/-- The engine waits for the port with d, which carries no stop request. -/
theorem Held.waits (h : Held C s (some d) none) (ha : s.engine.active = some d) (hx : s.descs.get d = some x)
    (hs : x.pr.stop = .none)
    (hb : s.engine.spellBegun = false → 1 ≤ x.pr.pending ∧ x.st.guard.isSome = true) :
    Recs C { s with engine := { s.engine with state := .waitPort, inFlight := none } } := by
  refine ⟨?_, by simp [EngineState.working, ha], ?_⟩
  · show Held C _ s.engine.active none
    rw [ha]; exact h.congr rfl rfl rfl (fun _ => rfl) (fun _ => rfl) rfl
  · intro e y h1 h2
    have h1' : s.engine.active = some e := h1
    rw [ha] at h1'; cases h1'
    have h2' : s.descs.get d = some y := h2
    rw [hx] at h2'; cases h2'
    exact ⟨fun _ => hs, fun hc => ⟨(hb hc).1, (hb hc).2, .inl rfl⟩, fun hc => by simp at hc⟩

/-- The engine claims the port (R81). -/
theorem Recs.claimPort (key : Recs C { s with engine := { s.engine with state := .waitPort, inFlight := none } }) :
    Recs C s.claimPort := by
  unfold State.claimPort
  simp only; split
  · split
    · exact key.outer _ _ _
    · exact (key.outer _ s.sweep s.channels).handOn
  · split
    · exact key.engineTakesPort
    · exact key.outer _ _ _

/-! ### Completion and the unit boundary -/

theorem Busy.settleCompletion (h : Busy C s d x) : Held C (s.settleCompletion d x) none none := by
  have l := Like.self h.desc
  have hnr : x.state ≠ .retired := by rw [h.state]; simp
  have hnq : x.state ≠ .queued := by rw [h.state]; simp
  unfold State.settleCompletion
  by_cases hc : (s.ports.get x.owner).state = .closing
  · rw [if_pos hc]
    have := h.held.free l h.state fun _ => hc
    simpa [makeEmpty_freed] using this
  · rw [if_neg hc]
    by_cases hr : x.st.reload = true
    · rw [if_pos hr]
      have hrok := h.bounded.reload_ok
      have hown : C → ((s.ports.get x.owner).state = .closing ↔ (x.pr.afterReload x.st).stop = .withdrawn) :=
        fun _ => ⟨fun h1 => absurd h1 hc, fun h1 => by simp [Progress.afterReload, Progress.initial] at h1⟩
      unfold State.reloadDesc
      by_cases hp : 0 < x.pr.pending
      · simp only [hp, if_true] at hrok ⊢
        have := h.held.enqueue l (x' := x.withProgress .queued (x.pr.afterReload x.st)) rfl hnq hnr rfl hrok hown false
        simpa [Desc.withProgress] using this
      · simp only [hp, if_false] at hrok ⊢
        have := h.held.change (skip := none) l (x' := x.withProgress .armed (x.pr.afterReload x.st)) rfl hnq hnr
          (by simp [Desc.withProgress]) (.inr ⟨rfl, hrok, hown⟩) (by simp [Desc.withProgress])
        simpa [Desc.withProgress] using this
    · rw [if_neg hr]
      have := h.held.retire l hnr h.bounded .done none (fun _ => ⟨rfl, rfl⟩) fun _ => hc
      simpa using this

theorem Busy.complete (h : Busy C s d x) : Recs C (s.complete d x) := by
  have key := h.settleCompletion
  have k2 : Held C ((s.settleCompletion d x).handEndRequest x.st) none none := by
    unfold State.handEndRequest
    repeat' split
    all_goals first | exact key | exact key.congr rfl rfl rfl (fun _ => rfl) (fun _ => rfl) rfl
  have k3 : Held C (((s.settleCompletion d x).handEndRequest x.st).handChain d x) none none := by
    unfold State.handChain
    split
    · exact k2
    · exact k2.congr rfl rfl rfl (fun _ => rfl) (fun _ => rfl) rfl
  exact k3.letGo

theorem Busy.spellEnds (h : Busy C s d x) (hb : x.pr.blocksRem ≠ 0) (hs : x.pr.stop = .none) :
    Held C (s.spellEnds d x) none none := by
  have l := Like.self h.desc
  have hok := h.ok hb
  have hnr : x.state ≠ .retired := by rw [h.state]; simp
  have hnq : x.state ≠ .queued := by rw [h.state]; simp
  have hp2 := hok.bounded.2.2.1
  have hres := hok.resume_clear hnq
  unfold State.spellEnds
  by_cases hp : 0 < x.pr.pending
  · rw [if_pos hp]
    have ok' := hok.move hnr .queued x.pr.pending x.pr.resume hs hp2 (by simp) (by simp) (fun _ => .inl hp) (by simp)
      (fun _ => rfl)
    have := h.held.enqueue l (x' := x.withProgress .queued x.pr) rfl hnq hnr rfl ok' h.own false
    simpa [Desc.withProgress] using this
  · rw [if_neg hp]
    have ok' := hok.move hnr .armed x.pr.pending x.pr.resume hs hp2 (by simp) (fun _ => by omega) (by simp) (by simp)
      (fun hc => by rw [hres] at hc; cases hc)
    have := h.held.change (skip := none) l (x' := x.withProgress .armed x.pr) rfl hnq hnr
      (by simp [Desc.withProgress]) (.inr ⟨rfl, ok', h.own⟩) (by simp [Desc.withProgress])
    simpa [Desc.withProgress] using this

theorem Held.setAside (h : Held C s (some d) (some d)) (hx : s.descs.get d = some x) (hact : x.state = .active)
    (hok : x.Ok) (own : C → ((s.ports.get x.owner).state = .closing ↔ x.pr.stop = .withdrawn))
    (hs : x.pr.stop = .none) (resume : Bool) (hr : resume = true ∨ 1 ≤ x.pr.pending) :
    Held C (s.setAside d x resume) none none := by
  have hnr : x.state ≠ .retired := by rw [hact]; simp
  have hnq : x.state ≠ .queued := by rw [hact]; simp
  have ok' := hok.move hnr .queued x.pr.pending resume hs hok.bounded.2.2.1 (by simp) (by simp)
    (fun _ => hr.symm) (by simp) (fun _ => rfl)
  have := h.enqueue (Like.self hx) (x' := x.withProgress .queued { x.pr with resume }) rfl hnq hnr rfl ok' own true
  unfold State.setAside
  simpa [Desc.withProgress] using this

theorem Busy.waits (h : Busy C s d x) (hb : x.pr.blocksRem ≠ 0) (hs : x.pr.stop = .none) :
    Recs C { s with engine := { s.engine with state := .waitPort, inFlight := none } } := by
  refine (h.held.fill h.desc (h.ok hb) h.own).waits h.active h.desc hs fun hc => ?_
  rw [h.begun] at hc; cases hc

theorem Busy.continueSpell (h : Busy C s d x) (hb : x.pr.blocksRem ≠ 0) (hs : x.pr.stop = .none) (b : Bool) :
    Recs C (s.continueSpell d x b) := by
  unfold State.continueSpell
  split
  · exact h.startUnit hb
  · exact (h.waits hb hs).claimPort

/-- The unit boundary (R73). -/
theorem Busy.boundary (h : Busy C s d x) (b : Bool) : Recs C (s.boundary d x b) := by
  unfold State.boundary
  by_cases hb : x.pr.blocksRem = 0
  · rw [if_pos hb]; exact h.complete
  · rw [if_neg hb]
    have hok := h.ok hb
    by_cases hs : x.pr.stop = .none
    · rw [if_neg (by simpa using hs)]
      repeat' split
      · exact (h.spellEnds hb hs).letGo
      · exact (h.held.setAside h.desc h.state hok h.own hs true (.inl rfl)).letGo
      · exact (h.held.setAside h.desc h.state hok h.own hs true (.inl rfl)).letGo
      · exact h.continueSpell hb hs _
    · rw [if_pos hs]
      exact (h.held.settleStop (Like.self h.desc) h.state hok.bounded hb hs h.own).letGo

theorem Desc.Ok.consume (h : x.Ok) (hx : x.state = .active) :
    Desc.Ok { x with pr := { x.pr with pending := x.pr.pending - 1 } } := by
  obtain ⟨h1, h2, h3, ⟨h4, h5, h6, h7, h8, h9, h10, h11⟩, h12⟩ := h
  refine ⟨h1, h2, h3, ⟨?_, h5, h6, h7, ?_, ?_, ?_, h11⟩, h12⟩ <;> simp only [hx]
  · omega
  · simp
  · simp
  · simp

/-- What a unit boundary that is reached from s decides, with the port as it is in s. -/
def AtBoundary (C : Prop) (s t : State) : Prop :=
  ∃ u d x b, t = State.boundary u d x b ∧ Busy C u d x ∧ u.master = s.master ∧ u.sweep = s.sweep ∧
    u.engine.pauseReq = s.engine.pauseReq

theorem AtBoundary.recs (h : AtBoundary C s t) : Recs C t := by
  obtain ⟨u, d, x, b, rfl, hb, -⟩ := h; exact hb.boundary b

/-- A spell starts (R71, R72). -/
theorem Held.startSpell (h : Held C s (some d) none) (ha : s.engine.active = some d) (hx : s.descs.get d = some x) :
    AtBoundary C s (s.startSpell d x) := by
  have hact : x.state = .active := by
    obtain ⟨y, hy, hys⟩ := (h.active d).1 rfl
    rw [hx] at hy; cases hy; exact hys
  have hok := h.ok d x (by simp) hx
  have hown := fun hC => h.owner hC d x (by simp) hx
  unfold State.startSpell
  refine ⟨_, _, { x with pr := { x.pr with pending := x.pr.pending - 1 } }, _, rfl,
    ⟨?_, by exact ha, by simp, hact, by rfl, (hok.consume hact).bounded, fun _ => hok.consume hact, by exact hown⟩,
    rfl, rfl, rfl⟩
  exact ((h.weaken (some d)).replace (Like.self hx) (x' := { x with pr := { x.pr with pending := x.pr.pending - 1 } })
    rfl rfl rfl (.inl rfl)).congr rfl rfl rfl (fun _ => rfl) (fun _ => rfl) rfl

/-- A unit completes (R91). -/
theorem Recs.unitCompletes (h : Recs C s) (ha : s.engine.active = some d) (hx : s.descs.get d = some x)
    (hb : s.engine.spellBegun = true) : AtBoundary C s (s.unitCompletes d x) := by
  have hact := (h.active_iff hx).1 ha
  have hok := h.ok hx
  have hnr : x.state ≠ .retired := by rw [hact]; simp
  have hbd := hok.afterUnit hnr
  have hown := h.own hx
  unfold State.unitCompletes
  refine ⟨_, _, { x with pr := x.pr.afterUnit x.st }, _, rfl,
    ⟨?_, by exact ha, by simp, hact, by exact hb, hbd, fun hblk => ?_, by exact hown⟩, rfl, rfl, rfl⟩
  · exact ((h.toHeld ha).replace (Like.self hx) (x' := { x with pr := x.pr.afterUnit x.st }) rfl rfl rfl
      (.inl rfl)).congr rfl rfl rfl (fun _ => rfl) (fun _ => rfl) rfl
  · refine hbd.ok (fun hc => absurd hc hblk) ?_ ?_ ?_ ?_ ?_ ?_ <;> simp only [hact]
    · simp
    · simp
    · simp
    · intro hc; have := hok.resume_clear (by rw [hact]; simp); simp [Progress.afterUnit, this] at hc
    · simp
    · have := hok.retired_none hnr; simp [Progress.afterUnit, this]

/-! ### Strobe exchanges -/

theorem Recs.begun_between (h : Recs C s) (ha : s.engine.active = some d) (hx : s.descs.get d = some x)
    (hs : s.engine.state = .move ∨ s.engine.state = .peripheral) : s.engine.spellBegun = true := by
  by_contra hc
  obtain ⟨-, h4, -⟩ := h.fits d x ha hx
  rcases (h4 (by simpa using hc)).2.2 with h5 | h5 <;> rcases hs with h6 | h6 <;> rw [h5] at h6 <;> cases h6

theorem Recs.exchangeFails (h : Recs C s) (c : ChannelIx) (code : Code) : Recs C (s.exchangeFails c code) := by
  have key := h.outer s.master s.sweep (s.channels.put c { (s.channels.get c) with state := .idle })
  unfold State.exchangeFails
  simp only; split
  · rename_i d x f hx hf
    obtain ⟨ha, hd, hact⟩ := Recs.activeDesc? key hx
    split
    · rename_i hex
      have hst : s.engine.state = .peripheral := by
        simp only [State.exchangeOn, Bool.or_eq_true, Bool.and_eq_true, beq_iff_eq] at hex
        rcases hex with hex | hex <;> exact hex.1.1
      obtain ⟨hb, hblk⟩ := key.busy ha hd (key.begun_between ha hd (.inr hst))
      exact hb.unitFails hblk _ _ _ _
    · exact key
  · exact key

/-! ### The engine's record under visits and hand-ons -/

theorem startReread_engine (s : State) (d : DescIx) (x : Desc) : (s.startReread d x).engine = s.engine := by
  unfold State.startReread; split
  · rfl
  · simp only; split <;> rfl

□ □ □ □ □ □ □

* **Exercise requirements**:
Proceeding from the line containing "rfl rfl rfl (.inl" through the line containing "have hbd := hok.afterUnit hnr", transcribe the lines above exactly, both end lines included.

* **Solution for this problem**:
    rfl rfl rfl (.inl rfl)).congr rfl rfl rfl (fun _ => rfl) (fun _ => rfl) rfl

/-- A unit completes (R91). -/
theorem Recs.unitCompletes (h : Recs C s) (ha : s.engine.active = some d) (hx : s.descs.get d = some x)
    (hb : s.engine.spellBegun = true) : AtBoundary C s (s.unitCompletes d x) := by
  have hact := (h.active_iff hx).1 ha
  have hok := h.ok hx
  have hnr : x.state ≠ .retired := by rw [hact]; simp
  have hbd := hok.afterUnit hnr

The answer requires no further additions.